----- Data to examine -----

@[simp] theorem beginPositioning_keeps (s : State) (n : Nat) :
    (s.beginPositioning n).link.mask = s.link.mask ∧
    (s.beginPositioning n).link.throttleMs = s.link.throttleMs ∧
    (s.beginPositioning n).link.delayMs = s.link.delayMs ∧
    (s.beginPositioning n).link.limitMs = s.link.limitMs ∧
    (s.beginPositioning n).link.throttle = s.link.throttle ∧
    (s.beginPositioning n).link.delayTimer = s.link.delayTimer ∧
    (s.beginPositioning n).link.absTimer = s.link.absTimer ∧
    (s.beginPositioning n).link.cause = s.link.cause ∧
    (s.beginPositioning n).link.replies = s.link.replies ∧
    (s.beginPositioning n).link.direction = s.link.direction ∧
    (s.beginPositioning n).link.frameBegun = s.link.frameBegun ∧
    (s.beginPositioning n).link.discarding = s.link.discarding ∧
    (s.beginPositioning n).link.withheld = s.link.withheld ∧
    (s.beginPositioning n).turret.position = s.turret.position ∧
    (s.beginPositioning n).turret.pass = s.turret.pass ∧
    (s.beginPositioning n).turret.hatchOpen = s.turret.hatchOpen ∧
    (s.beginPositioning n).turret.exchange = s.turret.exchange ∧
    (s.beginPositioning n).turret.cancelPending = s.turret.cancelPending ∧
    (s.beginPositioning n).turret.read = s.turret.read ∧
    (s.beginPositioning n).turret.protection = s.turret.protection ∧
    (s.beginPositioning n).turret.lineOpen = s.turret.lineOpen ∧
    (s.beginPositioning n).turret.lineEndDue = s.turret.lineEndDue ∧
    (s.beginPositioning n).turret.stations.length = s.turret.stations.length ∧
    (s.beginPositioning n).jobs.length = s.jobs.length ∧
    (s.beginPositioning n).galleyOrder = s.galleyOrder ∧
    (s.beginPositioning n).house = s.house ∧
    (s.beginPositioning n).houseLocked = s.houseLocked ∧
    (s.beginPositioning n).galleyGap = s.galleyGap ∧
    (s.beginPositioning n).exposureHead = s.exposureHead ∧
    (s.beginPositioning n).proofHead = s.proofHead ∧
    (s.beginPositioning n).engine = s.engine ∧
    (s.beginPositioning n).languages = s.languages ∧
    (s.beginPositioning n).dict = s.dict ∧
    (s.beginPositioning n).queue = s.queue ∧
    (s.beginPositioning n).expo = s.expo ∧
    (s.beginPositioning n).lamp = s.lamp ∧
    (s.beginPositioning n).film = s.film ∧
    (s.beginPositioning n).proof = s.proof ∧
    (s.beginPositioning n).freeCount = s.freeCount ∧
    (s.beginPositioning n).pending = s.pending := by
  simp only [State.beginPositioning]
  (repeat' split) <;> simp

@[simp] theorem beginRead_keeps (s : State)  :
    (s.beginRead).link = s.link ∧
    (s.beginRead).fonts = s.fonts ∧
    (s.beginRead).turret.position = s.turret.position ∧
    (s.beginRead).turret.motion = s.turret.motion ∧
    (s.beginRead).turret.pass = s.turret.pass ∧
    (s.beginRead).turret.latchEngaged = s.turret.latchEngaged ∧
    (s.beginRead).turret.hatchOpen = s.turret.hatchOpen ∧
    (s.beginRead).turret.hatchMark = s.turret.hatchMark ∧
    (s.beginRead).turret.exchange = s.turret.exchange ∧
    (s.beginRead).turret.cancelPending = s.turret.cancelPending ∧
    (s.beginRead).turret.protection = s.turret.protection ∧
    (s.beginRead).turret.lineOpen = s.turret.lineOpen ∧
    (s.beginRead).turret.lineEndDue = s.turret.lineEndDue ∧
    (s.beginRead).turret.stations.length = s.turret.stations.length ∧
    (s.beginRead).jobs = s.jobs ∧
    (s.beginRead).galleyOrder = s.galleyOrder ∧
    (s.beginRead).house = s.house ∧
    (s.beginRead).houseLocked = s.houseLocked ∧
    (s.beginRead).galleyGap = s.galleyGap ∧
    (s.beginRead).exposureHead = s.exposureHead ∧
    (s.beginRead).proofHead = s.proofHead ∧
    (s.beginRead).engine = s.engine ∧
    (s.beginRead).languages = s.languages ∧
    (s.beginRead).dict = s.dict ∧
    (s.beginRead).queue = s.queue ∧
    (s.beginRead).expo = s.expo ∧
    (s.beginRead).lamp = s.lamp ∧
    (s.beginRead).film = s.film ∧
    (s.beginRead).proof = s.proof ∧
    (s.beginRead).freeCount = s.freeCount ∧
    (s.beginRead).pending = s.pending := by
  simp [State.beginRead]

@[simp] theorem rotationArrivalEffect_keeps (s : State)  :
    (rotationArrivalEffect s).link.mask = s.link.mask ∧
    (rotationArrivalEffect s).link.throttleMs = s.link.throttleMs ∧
    (rotationArrivalEffect s).link.delayMs = s.link.delayMs ∧
    (rotationArrivalEffect s).link.limitMs = s.link.limitMs ∧
    (rotationArrivalEffect s).link.throttle = s.link.throttle ∧
    (rotationArrivalEffect s).link.delayTimer = s.link.delayTimer ∧
    (rotationArrivalEffect s).link.absTimer = s.link.absTimer ∧
    (rotationArrivalEffect s).link.cause = s.link.cause ∧
    (rotationArrivalEffect s).link.replies = s.link.replies ∧
    (rotationArrivalEffect s).link.direction = s.link.direction ∧
    (rotationArrivalEffect s).link.frameBegun = s.link.frameBegun ∧
    (rotationArrivalEffect s).link.discarding = s.link.discarding ∧
    (rotationArrivalEffect s).link.withheld = s.link.withheld ∧
    (rotationArrivalEffect s).turret.hatchOpen = s.turret.hatchOpen ∧
    (rotationArrivalEffect s).turret.protection = s.turret.protection ∧
    (rotationArrivalEffect s).turret.stations.length = s.turret.stations.length ∧
    (rotationArrivalEffect s).jobs.length = s.jobs.length ∧
    (rotationArrivalEffect s).galleyOrder = s.galleyOrder ∧
    (rotationArrivalEffect s).house = s.house ∧
    (rotationArrivalEffect s).houseLocked = s.houseLocked ∧
    (rotationArrivalEffect s).galleyGap = s.galleyGap ∧
    (rotationArrivalEffect s).exposureHead = s.exposureHead ∧
    (rotationArrivalEffect s).proofHead = s.proofHead ∧
    (rotationArrivalEffect s).engine = s.engine ∧
    (rotationArrivalEffect s).languages = s.languages ∧
    (rotationArrivalEffect s).dict = s.dict ∧
    (rotationArrivalEffect s).queue = s.queue ∧
    (rotationArrivalEffect s).expo = s.expo ∧
    (rotationArrivalEffect s).lamp = s.lamp ∧
    (rotationArrivalEffect s).film = s.film ∧
    (rotationArrivalEffect s).proof = s.proof ∧
    (rotationArrivalEffect s).freeCount = s.freeCount ∧
    (rotationArrivalEffect s).pending = s.pending := by
  simp only [rotationArrivalEffect]
  (repeat' split) <;> simp

@[simp] theorem indexFoundEffect_keeps (s : State)  :
    (indexFoundEffect s).link = s.link ∧
    (indexFoundEffect s).fonts = s.fonts ∧
    (indexFoundEffect s).turret.latchEngaged = s.turret.latchEngaged ∧
    (indexFoundEffect s).turret.hatchOpen = s.turret.hatchOpen ∧
    (indexFoundEffect s).turret.hatchMark = s.turret.hatchMark ∧
    (indexFoundEffect s).turret.exchange = s.turret.exchange ∧
    (indexFoundEffect s).turret.cancelPending = s.turret.cancelPending ∧
    (indexFoundEffect s).turret.protection = s.turret.protection ∧
    (indexFoundEffect s).turret.lineOpen = s.turret.lineOpen ∧
    (indexFoundEffect s).turret.lineEndDue = s.turret.lineEndDue ∧
    (indexFoundEffect s).turret.stations.length = s.turret.stations.length ∧
    (indexFoundEffect s).jobs = s.jobs ∧
    (indexFoundEffect s).galleyOrder = s.galleyOrder ∧
    (indexFoundEffect s).house = s.house ∧
    (indexFoundEffect s).houseLocked = s.houseLocked ∧
    (indexFoundEffect s).galleyGap = s.galleyGap ∧
    (indexFoundEffect s).exposureHead = s.exposureHead ∧
    (indexFoundEffect s).proofHead = s.proofHead ∧
    (indexFoundEffect s).engine = s.engine ∧
    (indexFoundEffect s).languages = s.languages ∧
    (indexFoundEffect s).dict = s.dict ∧
    (indexFoundEffect s).queue = s.queue ∧
    (indexFoundEffect s).expo = s.expo ∧
    (indexFoundEffect s).lamp = s.lamp ∧
    (indexFoundEffect s).film = s.film ∧
    (indexFoundEffect s).proof = s.proof ∧
    (indexFoundEffect s).freeCount = s.freeCount ∧
    (indexFoundEffect s).pending = s.pending := by
  simp only [indexFoundEffect]
  (repeat' split) <;> simp

@[simp] theorem hatchOpenedEffect_keeps (s : State)  :
    (hatchOpenedEffect s).link = s.link ∧
    (hatchOpenedEffect s).fonts = s.fonts ∧
    (hatchOpenedEffect s).turret.position = s.turret.position ∧
    (hatchOpenedEffect s).turret.motion = s.turret.motion ∧
    (hatchOpenedEffect s).turret.pass = s.turret.pass ∧
    (hatchOpenedEffect s).turret.latchEngaged = s.turret.latchEngaged ∧
    (hatchOpenedEffect s).turret.exchange = s.turret.exchange ∧
    (hatchOpenedEffect s).turret.cancelPending = s.turret.cancelPending ∧
    (hatchOpenedEffect s).turret.read = s.turret.read ∧
    (hatchOpenedEffect s).turret.protection = s.turret.protection ∧
    (hatchOpenedEffect s).turret.lineOpen = s.turret.lineOpen ∧
    (hatchOpenedEffect s).turret.lineEndDue = s.turret.lineEndDue ∧
    (hatchOpenedEffect s).turret.stations.length = s.turret.stations.length ∧
    (hatchOpenedEffect s).jobs = s.jobs ∧
    (hatchOpenedEffect s).galleyOrder = s.galleyOrder ∧
    (hatchOpenedEffect s).house = s.house ∧
    (hatchOpenedEffect s).houseLocked = s.houseLocked ∧
    (hatchOpenedEffect s).galleyGap = s.galleyGap ∧
    (hatchOpenedEffect s).exposureHead = s.exposureHead ∧
    (hatchOpenedEffect s).proofHead = s.proofHead ∧
    (hatchOpenedEffect s).engine = s.engine ∧
    (hatchOpenedEffect s).languages = s.languages ∧
    (hatchOpenedEffect s).dict = s.dict ∧
    (hatchOpenedEffect s).queue = s.queue ∧
    (hatchOpenedEffect s).expo = s.expo ∧
    (hatchOpenedEffect s).lamp = s.lamp ∧
    (hatchOpenedEffect s).film = s.film ∧
    (hatchOpenedEffect s).proof = s.proof ∧
    (hatchOpenedEffect s).freeCount = s.freeCount ∧
    (hatchOpenedEffect s).pending = s.pending := by
  simp [hatchOpenedEffect]

@[simp] theorem hatchClosedEffect_keeps (s : State)  :
    (hatchClosedEffect s).link.mask = s.link.mask ∧
    (hatchClosedEffect s).link.throttleMs = s.link.throttleMs ∧
    (hatchClosedEffect s).link.delayMs = s.link.delayMs ∧
    (hatchClosedEffect s).link.limitMs = s.link.limitMs ∧
    (hatchClosedEffect s).link.throttle = s.link.throttle ∧
    (hatchClosedEffect s).link.delayTimer = s.link.delayTimer ∧
    (hatchClosedEffect s).link.absTimer = s.link.absTimer ∧
    (hatchClosedEffect s).link.cause = s.link.cause ∧
    (hatchClosedEffect s).link.replies = s.link.replies ∧
    (hatchClosedEffect s).link.direction = s.link.direction ∧
    (hatchClosedEffect s).link.frameBegun = s.link.frameBegun ∧
    (hatchClosedEffect s).link.discarding = s.link.discarding ∧
    (hatchClosedEffect s).link.withheld = s.link.withheld ∧
    (hatchClosedEffect s).fonts = s.fonts ∧
    (hatchClosedEffect s).turret.position = s.turret.position ∧
    (hatchClosedEffect s).turret.motion = s.turret.motion ∧
    (hatchClosedEffect s).turret.hatchMark = s.turret.hatchMark ∧
    (hatchClosedEffect s).turret.exchange = s.turret.exchange ∧
    (hatchClosedEffect s).turret.cancelPending = s.turret.cancelPending ∧
    (hatchClosedEffect s).turret.protection = s.turret.protection ∧
    (hatchClosedEffect s).turret.lineOpen = s.turret.lineOpen ∧
    (hatchClosedEffect s).turret.lineEndDue = s.turret.lineEndDue ∧
    (hatchClosedEffect s).turret.stations.length = s.turret.stations.length ∧
    (hatchClosedEffect s).jobs.length = s.jobs.length ∧
    (hatchClosedEffect s).galleyOrder = s.galleyOrder ∧
    (hatchClosedEffect s).house = s.house ∧
    (hatchClosedEffect s).houseLocked = s.houseLocked ∧
    (hatchClosedEffect s).galleyGap = s.galleyGap ∧
    (hatchClosedEffect s).exposureHead = s.exposureHead ∧
    (hatchClosedEffect s).proofHead = s.proofHead ∧
    (hatchClosedEffect s).engine = s.engine ∧
    (hatchClosedEffect s).languages = s.languages ∧
    (hatchClosedEffect s).dict = s.dict ∧
    (hatchClosedEffect s).queue = s.queue ∧
    (hatchClosedEffect s).expo = s.expo ∧
    (hatchClosedEffect s).lamp = s.lamp ∧
    (hatchClosedEffect s).film = s.film ∧
    (hatchClosedEffect s).proof = s.proof ∧
    (hatchClosedEffect s).freeCount = s.freeCount ∧
    (hatchClosedEffect s).pending = s.pending := by
  simp only [hatchClosedEffect]
  (repeat' split) <;> simp

@[simp] theorem verdict_keeps (s : State) (c : Nat) :
    (s.verdict c).link.mask = s.link.mask ∧
    (s.verdict c).link.throttleMs = s.link.throttleMs ∧
    (s.verdict c).link.delayMs = s.link.delayMs ∧
    (s.verdict c).link.limitMs = s.link.limitMs ∧
    (s.verdict c).link.throttle = s.link.throttle ∧
    (s.verdict c).link.delayTimer = s.link.delayTimer ∧
    (s.verdict c).link.absTimer = s.link.absTimer ∧
    (s.verdict c).link.cause = s.link.cause ∧
    (s.verdict c).link.replies = s.link.replies ∧
    (s.verdict c).link.direction = s.link.direction ∧
    (s.verdict c).link.frameBegun = s.link.frameBegun ∧
    (s.verdict c).link.discarding = s.link.discarding ∧
    (s.verdict c).link.withheld = s.link.withheld ∧
    (s.verdict c).turret.position = s.turret.position ∧
    (s.verdict c).turret.latchEngaged = s.turret.latchEngaged ∧
    (s.verdict c).turret.hatchOpen = s.turret.hatchOpen ∧
    (s.verdict c).turret.protection = s.turret.protection ∧
    (s.verdict c).turret.lineOpen = s.turret.lineOpen ∧
    (s.verdict c).turret.lineEndDue = s.turret.lineEndDue ∧
    (s.verdict c).turret.stations.length = s.turret.stations.length ∧
    (s.verdict c).jobs.length = s.jobs.length ∧
    (s.verdict c).galleyOrder = s.galleyOrder ∧
    (s.verdict c).house = s.house ∧
    (s.verdict c).houseLocked = s.houseLocked ∧
    (s.verdict c).galleyGap = s.galleyGap ∧
    (s.verdict c).exposureHead = s.exposureHead ∧
    (s.verdict c).proofHead = s.proofHead ∧
    (s.verdict c).engine = s.engine ∧
    (s.verdict c).languages = s.languages ∧
    (s.verdict c).dict = s.dict ∧
    (s.verdict c).queue = s.queue ∧
    (s.verdict c).expo = s.expo ∧
    (s.verdict c).lamp = s.lamp ∧
    (s.verdict c).film = s.film ∧
    (s.verdict c).proof = s.proof ∧
    (s.verdict c).freeCount = s.freeCount ∧
    (s.verdict c).pending = s.pending := by
  simp only [State.verdict]
  (repeat' split) <;> simp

-----

> [Task to carry out] Print only the lines that run from the start of the listing to the line bearing "(s.beginPositioning n).turret.lineEndDue = s.turret.lineEndDue"; please keep the first line and that last one, exactly as they appear.

> [Answer box]
@[simp] theorem beginPositioning_keeps (s : State) (n : Nat) :
    (s.beginPositioning n).link.mask = s.link.mask ∧
    (s.beginPositioning n).link.throttleMs = s.link.throttleMs ∧
    (s.beginPositioning n).link.delayMs = s.link.delayMs ∧
    (s.beginPositioning n).link.limitMs = s.link.limitMs ∧
    (s.beginPositioning n).link.throttle = s.link.throttle ∧
    (s.beginPositioning n).link.delayTimer = s.link.delayTimer ∧
    (s.beginPositioning n).link.absTimer = s.link.absTimer ∧
    (s.beginPositioning n).link.cause = s.link.cause ∧
    (s.beginPositioning n).link.replies = s.link.replies ∧
    (s.beginPositioning n).link.direction = s.link.direction ∧
    (s.beginPositioning n).link.frameBegun = s.link.frameBegun ∧
    (s.beginPositioning n).link.discarding = s.link.discarding ∧
    (s.beginPositioning n).link.withheld = s.link.withheld ∧
    (s.beginPositioning n).turret.position = s.turret.position ∧
    (s.beginPositioning n).turret.pass = s.turret.pass ∧
    (s.beginPositioning n).turret.hatchOpen = s.turret.hatchOpen ∧
    (s.beginPositioning n).turret.exchange = s.turret.exchange ∧
    (s.beginPositioning n).turret.cancelPending = s.turret.cancelPending ∧
    (s.beginPositioning n).turret.read = s.turret.read ∧
    (s.beginPositioning n).turret.protection = s.turret.protection ∧
    (s.beginPositioning n).turret.lineOpen = s.turret.lineOpen ∧
    (s.beginPositioning n).turret.lineEndDue = s.turret.lineEndDue ∧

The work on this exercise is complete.